Ret. AKC (NAC) CCC Bob Jensen, Manteno, Illinois
Ret. AKC (NAC) CCC Bob Jensen, Manteno, Illinois on May 18, 2010 at 5:28 pm

I THINK it was open from 1961-1970, can anyone find out for sure?

It’s hard to think that the site of the,

University of Texas SW Med Center and

Pedratic Primary Care Center,

was a drive-in!

Mmandarano
Mmandarano on September 24, 2013 at 1:05 pm

This drive-in was around as early as 1952 from the photographic evidence. Hard to tell, but looks like it was still operational until about as late as 1972. It was completely gone by 1979.

dallasmovietheaters
dallasmovietheaters on November 16, 2013 at 9:07 pm

The 600-car, Big-D Drive-In began as the Hines Blvd. Drive-In in 1950. In March of 1951, it opened for the season as the Big D Drive-In. The rebranding under manager Neil Gordon was to reach a wider audience. Gordon pulled out all of the stops to attract audiences including a weekly talent show prior to the screen show called Robert Rutland and Herald ‘Cuz’ Goodman’s Hillbilly Circus Amateur Night, he hosted the “Miracle Horses” doing amazing acts, mystic Curtis Hayes would perform prior to shows, and for the exploitation film, “Street Corner,” Gordon promised nurses in attendance for anyone who passed out. But in December 1951, Gordon sold the Big D to the Phil Isley Theater Circuit. And there was no drop-off under Isley for showmanship as Isley installed Joseph Noble as its manager.

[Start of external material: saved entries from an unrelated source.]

@[simp] theorem completeCommand_err (s : State) : (completeCommand s).err = s.err :=
  setDone_err true s

@[simp] theorem completeCommand_padOk (s : State) : (completeCommand s).padOk = s.padOk :=
  setDone_padOk true s

@[simp] theorem raiseException_done (e : Exc) (s : State) : (raiseException e s).done = s.done :=
  setErr_done e.code s

@[simp] theorem raiseException_err (e : Exc) (s : State) : (raiseException e s).err = e.code :=
  setErr_err e.code s

@[simp] theorem raiseException_padOk (e : Exc) (s : State) : (raiseException e s).padOk = s.padOk :=
  setErr_padOk e.code s

/-- No exception has the code that means "none" (R250). -/
theorem code_ne_zero (e : Exc) : e.code ≠ 0 := by cases e <;> decide

theorem fileLevel_iff (i : Instr) :
    fileLevel i = true ↔ i = .ecbEnc ∨ i = .ecbDec ∨ i = .cbcEnc ∨ i = .cbcDec := by
  cases i <;> simp [fileLevel]

/-! ### What two runs have in common -/

/-- The same report of a command: what HOST reads of `STATUS` but for the validity flags, and
`BYTECOUNT`. -/
structure SameReport (s s' : State) : Prop where
  done : s.done = s'.done
  err : s.err = s'.err
  padOk : s.padOk = s'.padOk
  byteCount : s.byteCount = s'.byteCount

/-- The same observation of a command: its report and, when it completes, `OUT`. -/
structure SameObservation (t t' : State) : Prop extends SameReport t t' where
  out : t.err = 0 → t.outStream = t'.outStream

/-- The same operands of a file-level command (R84): the key and the input. -/
structure SameOperands (s s' : State) : Prop where
  key : s.key = s'.key
  keyValid : s.keyValid = s'.keyValid
  inStream : s.inStream = s'.inStream
  len : s.len = s'.len

/-- Two runs whose streams are open: they agree on all that the block loops read and all that HOST will
observe. `PREV` is read by the CBC loops only, so it is compared when `cbc` holds. -/
structure Alike (cbc : Bool) (s s' : State) : Prop extends SameReport s s' where
  w : s.w = s'.w
  inStream : s.inStream = s'.inStream
  len : s.len = s'.len
  blk : s.seq.blk = s'.seq.blk
  rpos : s.seq.rpos = s'.seq.rpos
  wpos : s.seq.wpos = s'.seq.wpos
  outStream : s.outStream = s'.outStream
  prev : cbc = true → s.prev.value = s'.prev.value

/-- Two runs of a command's body that end alike: both complete with one report and one `OUT`, both raise
one exception, or both are outside the spec. -/
inductive SameEnding : Ending → Ending → Prop where
  | completes {u u' : State} (report : SameReport u u') (out : u.outStream = u'.outStream) :
      SameEnding (.completes u) (.completes u')
  | raises (e : Exc) {u u' : State} (report : SameReport u u') :
      SameEnding (.raises e u) (.raises e u')
  | refuses (r : Refusal) : SameEnding (.refuses r) (.refuses r)

/-! ### The frame and the checks on two runs -/

/-- The frame's first line makes any two reports the same (R259). -/
theorem beginCommand_sameReport (s s' : State) : SameReport (beginCommand s) (beginCommand s') := by
  constructor <;> simp

theorem SameOperands.beginCommand {s s' : State} (h : SameOperands s s') :
    SameOperands (beginCommand s) (beginCommand s') where
  key := h.key
  keyValid := by simpa using h.keyValid
  inStream := h.inStream
  len := h.len

theorem SameReport.completeCommand {u u' : State} (h : SameReport u u') :
    SameReport (completeCommand u) (completeCommand u') where
  done := by simp
  err := by simpa using h.err
  padOk := by simpa using h.padOk
  byteCount := h.byteCount

theorem SameReport.raiseException {u u' : State} (e : Exc) (h : SameReport u u') :
    SameReport (raiseException e u) (raiseException e u') where
  done := by simpa using h.done
  err := by simp
  padOk := by simpa using h.padOk
  byteCount := h.byteCount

On November 22, 1952, Joseph Noble created the first Dallas-Fort Worth indoor heated auditorium for patrons. Plate glass 48' wide and 7' high looked out at the big screen. Unlike the auditorium and the Brazos Drive-In in Granbury, TX which had separate projection and snack bar, the Big D’s adjoined its snack bar and shared the existing restrooms. Noble plastered signs all over the area promising free lemonade and you could stay for Cecil B. DeMille’s “The Greatest Show on Earth.” Noble also had cake on hand to celebrate the theater’s anniversaries or kid’s birthdays. The theater also applied to provide pay movies via coaxial cable when pay TV was experimented with in 1957.

The theater was robbed often but the most exciting was in 1952 when a thief told of a non-existing hold-up at the Big D. Dallas police swarmed the Big D and searched the entire parking lot. While that was occurring, thieves went to the Northwest Drive-In and robbed it of $650. Almost unbelievably, the crooks didn’t stop at that rouse telling of a hold-up at another drive-in; but this time police sent patrol cars to the all area drive-ins and caught the trio of burglars at the Big D.

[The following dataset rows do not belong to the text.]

-- ==== Sys2Proof/Tests/Slice0.lean ====
section
/-! SUPPORT. The model's own tests and the witnesses of its statements. Expected values of tests named after a vector (F1, T7, X3 ...) are
those of 95_test_vectors.md; the others are worked out by hand from the rule named. -/
namespace Sys2Proof.Tests
set_option Elab.async false
open Sys2Proof Sys2Proof.Machine

/-! ### Helpers -/

/-- The state after one instruction. -/
def after (i : Instr) (s : State) : State :=
  match exec i s with
  | .next t => t
  | .fault _ => s
  | .refused _ => s

/-- The state after n steps. -/
def steps (n : Nat) (s : State) : State :=
  match Host.Core.run Sys2Proof.core n s with
  | .next t => t
  | .fault _ => s
  | .refused _ => s

/-- Reset, with words in Q. -/
def queued (ws : List Word) : State := { State.reset with queue := ws }

/-- Reset, with the host to make one access. -/
def hosting (a : HostAccess) : State := { State.reset with schedule := [.host], hostOps := [a] }

/-- Reset in a controller state, the Transport with these answers ready. -/
def ready (c : CtrlState) (as : List TxAnswer) : State := { State.reset with ctrlState := c, txAnswers := as }

/-- What a table word or a descriptor decodes to, none where it is refused. -/
def read? (ws : List Word) : Option Instr :=
  match decode ws with
  | .ok (i, []) => some i
  | .ok (_, _ :: _) => none
  | .error _ => none

/-- Why a descriptor is refused. -/
def why? (ws : List Word) : Option DecodeError :=
  match decode ws with
  | .ok _ => none
  | .error e => some e

/-- Two point lists hold the same on-screen pixels of the default screen. -/
def sameSet (P Q : List Point) : Bool :=
  (P.filter (onScreen defaultConfig)).all (fun p => Q.contains p) && Q.all fun p => P.contains p

/-- An 8 × 8 screen. -/
def tinyConfig : Config := { toConfigData := { defaultData with w := 8, h := 8, cmdqDepth := 4 }, legal := by decide }

def tiny : State := { State.reset with cfg := tinyConfig }

/-! ### WellFormed refuses an ill-formed term for each of its checks -/

theorem test_wf_loadRaw_too_long (b : Byte) : (Instr.loadRaw (List.replicate 262137 b)).wf = false := by
  rw [Instr.wf, List.length_replicate]; decide +kernel

theorem test_wf_loadRaw_longest (b : Byte) : (Instr.loadRaw (List.replicate 262136 b)).wf = true := by
  rw [Instr.wf, List.length_replicate]; decide +kernel

theorem test_wf_polyline_too_long (v : Vertex) : (Instr.polyline .white (List.replicate 65535 v)).wf = false := by
  rw [Instr.wf, List.length_replicate]; decide +kernel

theorem test_wf_bitmap_byte_count : (Instr.bitmap .white 0 0 9 2 [0x80, 0x80, 0x00]).wf = false := by decide +kernel

theorem test_wf_bitmap_too_long (b : Byte) :
    (Instr.bitmap .white 0 0 32 0xFFFF (List.replicate 262140 b)).wf = false := by
  rw [Instr.wf, List.length_replicate]; decide +kernel

theorem test_wf_writeString_too_long (b : Byte) : (Instr.writeString .white 0 (List.replicate 65536 b)).wf = false := by
  rw [Instr.wf, List.length_replicate]; decide +kernel

/-! ### Decoding: every constructor, from a word written out from the encoding tables -/

theorem test_decode_setPixel : read? [0x00010101, 0x000A000A] = some (.setPixel .white 10 10)
    ∧ read? [0x00010001, 0x003F007F] = some (.setPixel .black 127 63) := by decide +kernel
theorem test_decode_fill : read? [0x00000102] = some (.fill .white) := by decide +kernel
theorem test_decode_loadRaw :
    read? [0x00030003, 0x00000005, 0x04030201, 0xFFFFFF05] = some (.loadRaw [1, 2, 3, 4, 5]) := by decide +kernel
theorem test_decode_setCursor : read? [0x00010004, 0x004600C8] = some (.setCursor 200 70) := by decide +kernel
theorem test_decode_line : read? [0x00020110, 0x00020001, 0x00040003] = some (.line .white 1 2 3 4) := by decide +kernel
theorem test_decode_rect : read? [0x00020011, 0x00020001, 0x00040003] = some (.rect .black 1 2 3 4) := by decide +kernel
theorem test_decode_fillRect :
    read? [0x00020112, 0x00380078, 0x003F007F] = some (.fillRect .white 120 56 127 63) := by decide +kernel
theorem test_decode_circle : read? [0x00020113, 0x00050006, 0x00000002] = some (.circle .white 6 5 2) := by decide +kernel
theorem test_decode_fillCircle :
    read? [0x00020114, 0x00050006, 0x00000002] = some (.fillCircle .white 6 5 2) := by decide +kernel
theorem test_decode_arc :
    read? [0x00030115, 0x00140013, 0x0000000A, 0x005A0001] = some (.arc .white 19 20 10 1 90) := by decide +kernel
theorem test_decode_arcRL :
    read? [0x00030116, 0x00140013, 0x0000000A, 0x005A0001] = some (.arcRL .white 19 20 10 1 90) := by decide +kernel
theorem test_decode_polyline : read? [0x00040117, 0x00000003, 0x00000000, 0x00000003, 0x00020003] =
    some (.polyline .white [⟨0, 0⟩, ⟨3, 0⟩, ⟨3, 2⟩]) := by decide +kernel
theorem test_decode_bitmap : read? [0x00030118, 0x00050004, 0x00020003, 0x000040A0] =
    some (.bitmap .white 4 5 3 2 [0xA0, 0x40]) := by decide +kernel
theorem test_decode_writeChar : read? [0x00010120, 0x00000741] = some (.writeChar .white 7 0x41) := by decide +kernel
theorem test_decode_writeString :
    read? [0x00020121, 0x00070002, 0xFFFF4241] = some (.writeString .white 7 [0x41, 0x42]) := by decide +kernel
theorem test_decode_init : read? [0x00000030] = some .init := by decide +kernel
theorem test_decode_flush : read? [0x00000031] = some .flush := by decide +kernel
theorem test_decode_setContrast : read? [0x00010032, 0x00000040] = some (.setContrast 0x40) := by decide +kernel
theorem test_decode_setDisplayOn : read? [0x00000133] = some (.setDisplayOn true)
    ∧ read? [0x00000033] = some (.setDisplayOn false) := by decide +kernel
theorem test_decode_invertDisplay : read? [0x00000134] = some (.invertDisplay true) := by decide +kernel
theorem test_decode_scrollR : read? [0x00010035, 0x00000700] = some (.scrollR 0 7) := by decide +kernel
theorem test_decode_scrollL : read? [0x00010036, 0x00000502] = some (.scrollL 2 5) := by decide +kernel
theorem test_decode_scrollDR : read? [0x00010037, 0x00000300] = some (.scrollDR 0 3) := by decide +kernel
theorem test_decode_scrollDL : read? [0x00010038, 0x00000201] = some (.scrollDL 1 2) := by decide +kernel
theorem test_decode_stopScroll : read? [0x00000039] = some .stopScroll := by decide +kernel
theorem test_decode_reset : read? [0x0000003A] = some .reset := by decide +kernel

/-- The bits of SETPIXEL.W 10,10 one by one (R101, R104): N = 1, RSV = 0, C = 1, OP = 0x01; y = 10, x = 10. -/
theorem test_decode_bits :
    read? [0b0000000000000001_0000000_1_00000001, 0b0000000000001010_0000000000001010] =
      some (.setPixel .white 10 10) := by decide +kernel

/-- 95_test_vectors.md section 2.6, items 1 to 3 of R110. -/
theorem test_illegal_header :
    [[0x00000000], [0x00000005], [0x0000003B], [0x000000FF], [0x00010201, 0x00010001], [0x00010104, 0x00010001],
      [0x00000130], [0x00000131]].map why? =
      [some .unassignedOpcode, some .unassignedOpcode, some .unassignedOpcode, some .unassignedOpcode,
        some .reservedHeaderBits, some .colourBitSet, some .colourBitSet, some .colourBitSet] := by decide +kernel

/-- 95_test_vectors.md section 2.6, item 4 of R110. -/
theorem test_illegal_length :
    [[0x00020101, 0x00010001, 0x00000000], [0x00010102, 0xFFFFFFFF], [0x00020117, 0x00000002, 0x00000000], [0x00000117],
      [0x00010118, 0x00000000], [0x00020118, 0x00000000, 0x00020003], [0x00010121, 0x00000002], [0x00000003],
      [0x00020003, 0x00000400, 0x00000000]].map why? = List.replicate 9 (some .wrongLength) := by decide +kernel

/-- 95_test_vectors.md section 2.6, item 5 of R110. -/
theorem test_illegal_payload :
    [[0x00020117, 0x00010001, 0x00000000], [0x00020113, 0x00050005, 0x00010002],
      [0x00030115, 0x00050005, 0x00010002, 0x00000000], [0x00010120, 0x00010041], [0x00020121, 0x01000002, 0x00004241],
      [0x00010032, 0x00000140], [0x00010035, 0x00010700]].map why? = List.replicate 7 (some .reservedPayloadBits) := by
  decide +kernel

/-- The table's numbering: bit 0 is the header's least significant bit, the payload word follows from bit 32. -/
theorem test_table_word : decodeTableWord 64 0x000A000B_00010101 = some (.setPixel .white 11 10)
    ∧ decodeTableWord 32 0x00010101 = some (.setPixel .white 0 0)
    ∧ decodeTableWord 32 0x00010117 = some (.polyline .white []) ∧ decodeTableWord 32 0x000000FF = none := by decide +kernel

theorem test_fetch_word :
    (steps 1 (State.reset.withFetchWord 64 0x000A000A_00010101)).fb = [(138, 0x04)] := by decide +kernel

/-! ### FrameBuffer -/

theorem test_F1 : let t := after (.setPixel .white 10 10) State.reset
    t.fb = [(138, 0x04)] ∧ t.result = 0x00010000 := by decide +kernel
theorem test_F3_corner : (after (.setPixel .white 127 63) State.reset).fb = [(1023, 0x80)]
    ∧ (after (.setPixel .white 128 0) State.reset).fb = [] := by decide +kernel
theorem test_F2_fill : (after (.fill .white) tiny).fb = (List.range 8).map fun i => (i, 0xFF) := by decide +kernel
theorem test_F7_loadRaw : (after (.loadRaw [0, 1, 2, 3, 4, 5, 6, 7]) tiny).fb =
    [(1, 1), (2, 2), (3, 3), (4, 4), (5, 5), (6, 6), (7, 7)] := by decide +kernel
theorem test_F8_loadRaw_mismatch : let t := after (.loadRaw [1, 2, 3, 4]) (after (.fill .white) tiny)
    t.fb = (after (.fill .white) tiny).fb ∧ t.result = 0x00020001 ∧ t.err = true := by decide +kernel
theorem test_F9 : cursorReg (after (.setCursor 200 70) State.reset) = 0x004600C8 := by decide +kernel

On March 19, 1965 John Rowley’s Rowley United Theaters purchased the Isley Circuit including the Big D and also the Granada, Kiest D-I, Crest, Major and Avenue theaters. Within a year, Rowley had dropped the Avenue, Crest, Kiest D-I, and Big D from its portfolio. The Big D was operated independently by Big “D” Theatre Company for the remainder of its lifespan. The company was part of a lawsuit with all of the Rowley theaters amongst others against the city of Dallas in 1965 concerning the timely screening of films to Dallas' censor board. The Big D appears to have closed after the 1970 season which would work out to exactly 20 years and likely signifies an end of lease closing. This was common in land speculation deals and bolstered by the Big D’s demolition and the land is now used by the University of Texas Southwest Medical Center.